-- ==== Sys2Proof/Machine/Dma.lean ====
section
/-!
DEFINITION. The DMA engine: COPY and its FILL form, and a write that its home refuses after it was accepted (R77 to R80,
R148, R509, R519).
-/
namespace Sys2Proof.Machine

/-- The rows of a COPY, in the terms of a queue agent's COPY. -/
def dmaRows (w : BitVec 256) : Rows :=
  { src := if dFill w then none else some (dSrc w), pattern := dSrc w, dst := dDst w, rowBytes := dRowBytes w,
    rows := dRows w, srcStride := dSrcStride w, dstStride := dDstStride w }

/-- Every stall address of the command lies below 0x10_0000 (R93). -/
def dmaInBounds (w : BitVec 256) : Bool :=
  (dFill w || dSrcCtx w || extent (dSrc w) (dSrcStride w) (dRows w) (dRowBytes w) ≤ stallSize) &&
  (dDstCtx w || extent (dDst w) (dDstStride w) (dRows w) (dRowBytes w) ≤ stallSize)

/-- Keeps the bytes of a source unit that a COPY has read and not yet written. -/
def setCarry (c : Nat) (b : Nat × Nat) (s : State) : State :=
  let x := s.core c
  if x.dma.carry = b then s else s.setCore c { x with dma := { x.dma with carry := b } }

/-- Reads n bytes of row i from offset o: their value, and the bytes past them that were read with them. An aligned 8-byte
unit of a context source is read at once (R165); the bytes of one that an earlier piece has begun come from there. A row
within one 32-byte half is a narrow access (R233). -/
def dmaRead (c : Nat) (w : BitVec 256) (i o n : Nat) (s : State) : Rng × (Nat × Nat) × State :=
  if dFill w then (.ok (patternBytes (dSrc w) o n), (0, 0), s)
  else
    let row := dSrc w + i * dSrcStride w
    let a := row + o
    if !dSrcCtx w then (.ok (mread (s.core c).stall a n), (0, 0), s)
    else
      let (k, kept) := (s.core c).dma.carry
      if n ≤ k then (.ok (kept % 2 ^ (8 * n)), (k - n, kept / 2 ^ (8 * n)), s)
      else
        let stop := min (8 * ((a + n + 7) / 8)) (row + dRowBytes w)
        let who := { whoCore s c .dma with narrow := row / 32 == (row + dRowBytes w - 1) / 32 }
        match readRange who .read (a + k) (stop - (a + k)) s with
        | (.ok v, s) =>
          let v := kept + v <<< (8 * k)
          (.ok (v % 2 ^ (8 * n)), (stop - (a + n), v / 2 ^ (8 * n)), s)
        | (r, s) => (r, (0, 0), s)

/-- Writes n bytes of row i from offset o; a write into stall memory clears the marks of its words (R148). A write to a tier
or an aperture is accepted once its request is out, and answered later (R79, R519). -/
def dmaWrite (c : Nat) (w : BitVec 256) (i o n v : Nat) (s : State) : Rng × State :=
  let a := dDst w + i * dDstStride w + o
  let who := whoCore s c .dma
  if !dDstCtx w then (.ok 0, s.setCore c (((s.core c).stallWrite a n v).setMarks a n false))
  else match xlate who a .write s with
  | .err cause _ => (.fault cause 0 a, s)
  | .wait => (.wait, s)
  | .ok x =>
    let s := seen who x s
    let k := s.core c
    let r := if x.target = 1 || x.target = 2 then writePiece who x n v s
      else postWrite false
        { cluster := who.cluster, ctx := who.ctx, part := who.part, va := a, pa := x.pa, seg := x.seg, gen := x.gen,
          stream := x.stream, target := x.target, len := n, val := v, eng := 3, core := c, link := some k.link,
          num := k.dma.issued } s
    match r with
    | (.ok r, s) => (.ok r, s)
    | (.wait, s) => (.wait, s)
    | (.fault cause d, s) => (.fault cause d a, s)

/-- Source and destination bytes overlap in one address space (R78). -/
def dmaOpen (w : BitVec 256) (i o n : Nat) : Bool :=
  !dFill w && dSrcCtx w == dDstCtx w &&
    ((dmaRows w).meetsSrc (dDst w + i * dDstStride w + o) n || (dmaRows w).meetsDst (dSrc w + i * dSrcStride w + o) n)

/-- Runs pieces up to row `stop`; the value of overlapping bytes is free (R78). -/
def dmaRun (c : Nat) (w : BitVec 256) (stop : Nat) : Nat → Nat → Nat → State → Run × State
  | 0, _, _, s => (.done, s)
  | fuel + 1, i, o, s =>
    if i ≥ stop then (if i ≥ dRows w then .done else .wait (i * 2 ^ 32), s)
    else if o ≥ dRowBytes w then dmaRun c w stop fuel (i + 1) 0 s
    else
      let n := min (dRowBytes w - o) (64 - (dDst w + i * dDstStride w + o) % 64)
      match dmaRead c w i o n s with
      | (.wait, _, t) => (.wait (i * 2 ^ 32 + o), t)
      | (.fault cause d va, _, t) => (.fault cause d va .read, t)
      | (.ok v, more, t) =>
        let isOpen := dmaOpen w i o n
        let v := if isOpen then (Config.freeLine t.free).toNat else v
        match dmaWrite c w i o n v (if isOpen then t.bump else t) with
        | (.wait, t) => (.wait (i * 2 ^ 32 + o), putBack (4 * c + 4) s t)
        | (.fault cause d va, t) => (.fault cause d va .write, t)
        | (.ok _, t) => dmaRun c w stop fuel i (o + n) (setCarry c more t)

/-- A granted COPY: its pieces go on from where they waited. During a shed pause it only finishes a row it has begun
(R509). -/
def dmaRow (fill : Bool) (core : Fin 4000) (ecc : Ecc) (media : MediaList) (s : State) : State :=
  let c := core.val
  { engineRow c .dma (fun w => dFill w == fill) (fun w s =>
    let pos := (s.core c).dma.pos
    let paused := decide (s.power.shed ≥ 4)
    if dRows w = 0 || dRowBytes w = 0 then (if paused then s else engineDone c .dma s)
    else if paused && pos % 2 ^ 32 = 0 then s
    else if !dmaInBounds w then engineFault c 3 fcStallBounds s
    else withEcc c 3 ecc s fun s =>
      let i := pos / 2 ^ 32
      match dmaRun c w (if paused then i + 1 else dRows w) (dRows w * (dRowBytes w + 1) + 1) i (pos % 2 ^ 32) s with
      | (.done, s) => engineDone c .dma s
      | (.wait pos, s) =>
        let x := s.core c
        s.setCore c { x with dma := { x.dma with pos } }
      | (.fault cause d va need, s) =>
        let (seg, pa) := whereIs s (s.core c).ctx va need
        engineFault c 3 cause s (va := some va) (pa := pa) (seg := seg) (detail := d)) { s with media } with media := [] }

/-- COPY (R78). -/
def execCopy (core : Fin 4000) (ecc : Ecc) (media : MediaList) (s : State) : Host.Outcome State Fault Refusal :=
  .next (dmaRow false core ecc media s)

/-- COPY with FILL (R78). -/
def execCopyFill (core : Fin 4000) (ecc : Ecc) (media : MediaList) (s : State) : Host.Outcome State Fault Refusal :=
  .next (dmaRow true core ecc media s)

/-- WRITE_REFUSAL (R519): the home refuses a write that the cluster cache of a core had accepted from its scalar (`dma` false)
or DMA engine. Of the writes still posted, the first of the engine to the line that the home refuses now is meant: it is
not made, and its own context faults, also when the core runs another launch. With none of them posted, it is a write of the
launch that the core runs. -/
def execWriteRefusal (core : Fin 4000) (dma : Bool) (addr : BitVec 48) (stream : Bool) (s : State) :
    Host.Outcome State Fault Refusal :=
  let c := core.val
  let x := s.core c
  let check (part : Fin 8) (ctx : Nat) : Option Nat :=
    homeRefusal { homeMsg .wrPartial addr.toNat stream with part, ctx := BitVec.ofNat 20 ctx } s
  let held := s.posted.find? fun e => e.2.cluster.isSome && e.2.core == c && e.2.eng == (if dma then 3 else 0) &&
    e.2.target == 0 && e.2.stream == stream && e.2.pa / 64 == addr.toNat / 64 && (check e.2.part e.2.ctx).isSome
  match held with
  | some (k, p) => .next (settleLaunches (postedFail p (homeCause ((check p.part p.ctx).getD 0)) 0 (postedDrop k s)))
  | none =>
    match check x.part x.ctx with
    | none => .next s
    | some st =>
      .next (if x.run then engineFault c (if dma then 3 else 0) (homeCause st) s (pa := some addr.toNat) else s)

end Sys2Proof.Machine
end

==

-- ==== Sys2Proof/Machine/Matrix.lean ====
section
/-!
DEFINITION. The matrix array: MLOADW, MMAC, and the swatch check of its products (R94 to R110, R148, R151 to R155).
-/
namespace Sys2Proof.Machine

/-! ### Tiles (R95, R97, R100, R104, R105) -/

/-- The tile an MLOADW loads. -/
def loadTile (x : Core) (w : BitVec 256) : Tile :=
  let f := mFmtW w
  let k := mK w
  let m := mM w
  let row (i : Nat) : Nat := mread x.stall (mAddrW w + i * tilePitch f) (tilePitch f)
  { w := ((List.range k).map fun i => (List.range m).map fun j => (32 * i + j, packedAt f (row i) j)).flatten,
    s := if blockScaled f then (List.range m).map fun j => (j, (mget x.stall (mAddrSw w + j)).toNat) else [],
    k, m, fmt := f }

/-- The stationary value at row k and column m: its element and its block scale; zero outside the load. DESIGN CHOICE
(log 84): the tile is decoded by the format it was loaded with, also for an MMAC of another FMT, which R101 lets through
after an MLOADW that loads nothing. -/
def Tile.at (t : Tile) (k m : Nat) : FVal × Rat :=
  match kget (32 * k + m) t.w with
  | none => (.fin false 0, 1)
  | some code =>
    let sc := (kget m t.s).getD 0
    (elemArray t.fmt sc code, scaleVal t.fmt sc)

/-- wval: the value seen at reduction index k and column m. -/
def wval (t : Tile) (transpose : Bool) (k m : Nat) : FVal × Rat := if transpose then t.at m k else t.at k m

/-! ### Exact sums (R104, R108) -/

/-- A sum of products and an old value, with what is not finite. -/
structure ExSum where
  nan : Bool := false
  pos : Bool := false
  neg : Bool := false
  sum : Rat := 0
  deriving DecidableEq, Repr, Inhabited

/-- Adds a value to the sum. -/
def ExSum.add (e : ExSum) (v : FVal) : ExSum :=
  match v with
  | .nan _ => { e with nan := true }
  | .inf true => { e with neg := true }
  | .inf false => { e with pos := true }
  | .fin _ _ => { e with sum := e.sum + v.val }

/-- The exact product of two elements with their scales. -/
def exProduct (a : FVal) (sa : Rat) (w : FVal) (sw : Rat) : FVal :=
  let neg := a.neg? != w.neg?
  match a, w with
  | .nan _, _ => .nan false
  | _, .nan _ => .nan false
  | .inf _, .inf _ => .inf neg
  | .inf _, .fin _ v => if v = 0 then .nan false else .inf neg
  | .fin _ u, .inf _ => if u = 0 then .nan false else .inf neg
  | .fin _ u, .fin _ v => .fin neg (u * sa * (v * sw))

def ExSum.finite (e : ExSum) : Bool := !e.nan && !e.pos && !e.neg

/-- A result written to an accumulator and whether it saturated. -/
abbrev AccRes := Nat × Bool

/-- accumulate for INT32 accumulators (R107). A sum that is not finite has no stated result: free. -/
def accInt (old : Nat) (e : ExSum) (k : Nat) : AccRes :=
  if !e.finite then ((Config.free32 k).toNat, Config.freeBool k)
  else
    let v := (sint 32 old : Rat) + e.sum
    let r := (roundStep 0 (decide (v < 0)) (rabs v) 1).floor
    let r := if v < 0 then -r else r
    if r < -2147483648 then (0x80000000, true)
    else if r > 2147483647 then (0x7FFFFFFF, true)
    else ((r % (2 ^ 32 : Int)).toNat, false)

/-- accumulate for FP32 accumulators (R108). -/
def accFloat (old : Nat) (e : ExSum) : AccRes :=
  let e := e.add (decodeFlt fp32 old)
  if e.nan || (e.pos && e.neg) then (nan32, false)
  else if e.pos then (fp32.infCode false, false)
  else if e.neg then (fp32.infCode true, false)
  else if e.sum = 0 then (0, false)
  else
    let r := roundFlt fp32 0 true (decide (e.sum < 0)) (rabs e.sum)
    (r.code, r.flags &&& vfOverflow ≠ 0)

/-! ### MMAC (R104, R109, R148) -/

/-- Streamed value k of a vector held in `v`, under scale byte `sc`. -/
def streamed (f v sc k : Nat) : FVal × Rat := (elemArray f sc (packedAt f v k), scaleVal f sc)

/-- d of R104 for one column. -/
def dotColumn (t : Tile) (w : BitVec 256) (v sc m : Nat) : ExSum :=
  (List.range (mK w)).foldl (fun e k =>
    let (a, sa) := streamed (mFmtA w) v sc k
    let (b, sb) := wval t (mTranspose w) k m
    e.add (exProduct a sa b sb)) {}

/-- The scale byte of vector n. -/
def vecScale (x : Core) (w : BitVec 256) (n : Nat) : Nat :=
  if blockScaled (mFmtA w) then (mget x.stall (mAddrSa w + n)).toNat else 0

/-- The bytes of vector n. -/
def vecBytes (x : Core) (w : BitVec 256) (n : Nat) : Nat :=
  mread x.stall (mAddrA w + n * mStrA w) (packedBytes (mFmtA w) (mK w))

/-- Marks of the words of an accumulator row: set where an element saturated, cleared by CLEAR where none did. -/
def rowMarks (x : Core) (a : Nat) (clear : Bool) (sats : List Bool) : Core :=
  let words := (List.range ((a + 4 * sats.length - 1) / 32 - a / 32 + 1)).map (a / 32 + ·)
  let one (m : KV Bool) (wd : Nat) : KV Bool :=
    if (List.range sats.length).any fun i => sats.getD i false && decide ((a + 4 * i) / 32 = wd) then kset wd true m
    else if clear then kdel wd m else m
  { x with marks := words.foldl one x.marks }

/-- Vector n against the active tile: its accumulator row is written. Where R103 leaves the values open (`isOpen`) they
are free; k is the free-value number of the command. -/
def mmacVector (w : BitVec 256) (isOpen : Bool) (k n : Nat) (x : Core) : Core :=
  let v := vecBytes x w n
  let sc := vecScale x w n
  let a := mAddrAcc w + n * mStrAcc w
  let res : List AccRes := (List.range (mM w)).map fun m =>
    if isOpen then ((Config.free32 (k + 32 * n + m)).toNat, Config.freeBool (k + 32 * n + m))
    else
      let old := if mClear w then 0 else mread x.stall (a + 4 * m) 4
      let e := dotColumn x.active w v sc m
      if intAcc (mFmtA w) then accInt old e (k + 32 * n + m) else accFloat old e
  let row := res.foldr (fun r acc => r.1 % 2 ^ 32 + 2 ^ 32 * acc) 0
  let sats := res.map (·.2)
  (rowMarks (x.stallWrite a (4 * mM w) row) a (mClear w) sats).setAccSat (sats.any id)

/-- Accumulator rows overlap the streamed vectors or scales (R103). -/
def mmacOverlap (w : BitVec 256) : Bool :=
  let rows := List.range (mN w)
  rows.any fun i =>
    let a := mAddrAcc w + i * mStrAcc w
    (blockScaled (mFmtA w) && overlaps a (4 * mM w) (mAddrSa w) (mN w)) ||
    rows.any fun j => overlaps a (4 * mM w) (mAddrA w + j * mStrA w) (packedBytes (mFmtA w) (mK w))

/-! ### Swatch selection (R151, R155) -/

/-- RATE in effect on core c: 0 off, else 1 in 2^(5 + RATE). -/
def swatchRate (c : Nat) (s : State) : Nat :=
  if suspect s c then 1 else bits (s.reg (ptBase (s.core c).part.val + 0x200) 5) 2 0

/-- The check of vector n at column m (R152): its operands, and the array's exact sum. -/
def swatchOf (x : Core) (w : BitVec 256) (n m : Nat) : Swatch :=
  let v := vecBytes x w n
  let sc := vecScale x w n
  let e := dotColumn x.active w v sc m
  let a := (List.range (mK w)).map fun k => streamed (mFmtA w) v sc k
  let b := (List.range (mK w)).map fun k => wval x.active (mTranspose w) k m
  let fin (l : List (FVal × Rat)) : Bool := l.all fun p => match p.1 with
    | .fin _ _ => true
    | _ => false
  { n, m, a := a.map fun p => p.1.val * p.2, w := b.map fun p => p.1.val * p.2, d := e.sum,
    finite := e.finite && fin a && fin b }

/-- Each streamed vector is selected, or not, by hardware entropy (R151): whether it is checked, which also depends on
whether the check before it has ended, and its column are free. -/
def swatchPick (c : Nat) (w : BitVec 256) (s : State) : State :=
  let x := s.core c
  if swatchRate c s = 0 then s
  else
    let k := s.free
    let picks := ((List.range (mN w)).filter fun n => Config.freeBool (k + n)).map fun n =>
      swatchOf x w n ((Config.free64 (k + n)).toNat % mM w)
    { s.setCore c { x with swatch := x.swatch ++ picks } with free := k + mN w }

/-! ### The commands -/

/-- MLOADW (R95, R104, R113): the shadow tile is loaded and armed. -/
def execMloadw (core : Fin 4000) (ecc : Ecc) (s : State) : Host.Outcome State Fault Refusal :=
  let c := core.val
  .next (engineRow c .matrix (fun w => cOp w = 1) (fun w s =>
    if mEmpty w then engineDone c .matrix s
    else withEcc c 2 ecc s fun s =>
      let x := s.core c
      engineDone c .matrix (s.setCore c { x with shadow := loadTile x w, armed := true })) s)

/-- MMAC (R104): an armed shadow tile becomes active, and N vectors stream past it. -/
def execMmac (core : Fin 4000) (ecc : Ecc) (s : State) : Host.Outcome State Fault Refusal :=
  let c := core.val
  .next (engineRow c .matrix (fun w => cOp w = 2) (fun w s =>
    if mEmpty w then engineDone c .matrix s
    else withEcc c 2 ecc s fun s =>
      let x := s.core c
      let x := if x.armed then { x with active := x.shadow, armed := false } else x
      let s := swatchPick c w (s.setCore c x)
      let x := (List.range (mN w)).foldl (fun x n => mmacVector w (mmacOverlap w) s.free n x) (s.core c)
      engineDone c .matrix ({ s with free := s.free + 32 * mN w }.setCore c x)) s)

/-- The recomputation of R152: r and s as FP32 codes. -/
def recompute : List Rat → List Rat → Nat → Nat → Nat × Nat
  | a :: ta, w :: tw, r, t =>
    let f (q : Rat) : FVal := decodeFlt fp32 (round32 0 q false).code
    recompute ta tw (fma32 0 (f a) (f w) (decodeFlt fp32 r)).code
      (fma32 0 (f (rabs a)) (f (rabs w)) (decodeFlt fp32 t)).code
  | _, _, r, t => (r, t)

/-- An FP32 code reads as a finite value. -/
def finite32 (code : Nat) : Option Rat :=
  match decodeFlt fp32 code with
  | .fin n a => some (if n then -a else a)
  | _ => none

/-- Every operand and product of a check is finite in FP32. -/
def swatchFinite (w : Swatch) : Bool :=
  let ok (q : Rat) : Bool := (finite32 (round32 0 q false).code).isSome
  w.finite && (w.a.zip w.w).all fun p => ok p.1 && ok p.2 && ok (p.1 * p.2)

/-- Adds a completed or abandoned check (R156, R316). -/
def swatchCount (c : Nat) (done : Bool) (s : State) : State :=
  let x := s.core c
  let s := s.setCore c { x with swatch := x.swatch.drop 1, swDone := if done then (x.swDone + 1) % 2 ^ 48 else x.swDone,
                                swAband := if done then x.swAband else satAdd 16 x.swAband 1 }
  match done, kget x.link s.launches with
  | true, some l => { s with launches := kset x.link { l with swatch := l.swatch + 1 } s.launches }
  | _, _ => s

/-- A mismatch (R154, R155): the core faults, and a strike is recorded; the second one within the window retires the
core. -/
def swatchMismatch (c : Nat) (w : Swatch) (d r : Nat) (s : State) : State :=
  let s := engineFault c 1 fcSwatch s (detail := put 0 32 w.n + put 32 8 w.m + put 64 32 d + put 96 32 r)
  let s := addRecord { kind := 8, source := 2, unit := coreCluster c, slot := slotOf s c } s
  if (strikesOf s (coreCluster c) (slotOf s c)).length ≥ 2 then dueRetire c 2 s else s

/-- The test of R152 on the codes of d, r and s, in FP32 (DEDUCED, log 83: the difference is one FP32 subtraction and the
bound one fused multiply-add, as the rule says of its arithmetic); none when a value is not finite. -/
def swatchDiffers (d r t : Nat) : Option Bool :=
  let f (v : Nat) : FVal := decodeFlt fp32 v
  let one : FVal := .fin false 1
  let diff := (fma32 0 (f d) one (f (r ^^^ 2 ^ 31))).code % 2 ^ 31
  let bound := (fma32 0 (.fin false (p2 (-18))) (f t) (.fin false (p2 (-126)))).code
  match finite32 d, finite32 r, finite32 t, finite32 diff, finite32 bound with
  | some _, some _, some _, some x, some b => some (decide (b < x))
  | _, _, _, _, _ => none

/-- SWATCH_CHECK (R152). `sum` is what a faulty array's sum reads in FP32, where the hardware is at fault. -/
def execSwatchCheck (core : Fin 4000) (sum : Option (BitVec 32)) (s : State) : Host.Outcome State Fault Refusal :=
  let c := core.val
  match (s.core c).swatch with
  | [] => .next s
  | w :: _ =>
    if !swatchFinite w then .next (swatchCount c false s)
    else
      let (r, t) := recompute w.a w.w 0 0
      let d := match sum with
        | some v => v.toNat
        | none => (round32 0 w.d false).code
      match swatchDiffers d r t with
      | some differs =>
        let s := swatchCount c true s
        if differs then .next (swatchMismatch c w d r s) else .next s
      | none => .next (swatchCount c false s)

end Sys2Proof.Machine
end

◆ How to complete this task ◆
Would you please copy exactly the part of the entries above that begins at the line containing "The commands -/" and ends at the line containing "engineDone c .matrix (s.setCore", both lines included?

◆ Solution to this task ◆
/-! ### The commands -/

/-- MLOADW (R95, R104, R113): the shadow tile is loaded and armed. -/
def execMloadw (core : Fin 4000) (ecc : Ecc) (s : State) : Host.Outcome State Fault Refusal :=
  let c := core.val
  .next (engineRow c .matrix (fun w => cOp w = 1) (fun w s =>
    if mEmpty w then engineDone c .matrix s
    else withEcc c 2 ecc s fun s =>
      let x := s.core c
      engineDone c .matrix (s.setCore c { x with shadow := loadTile x w, armed := true })) s)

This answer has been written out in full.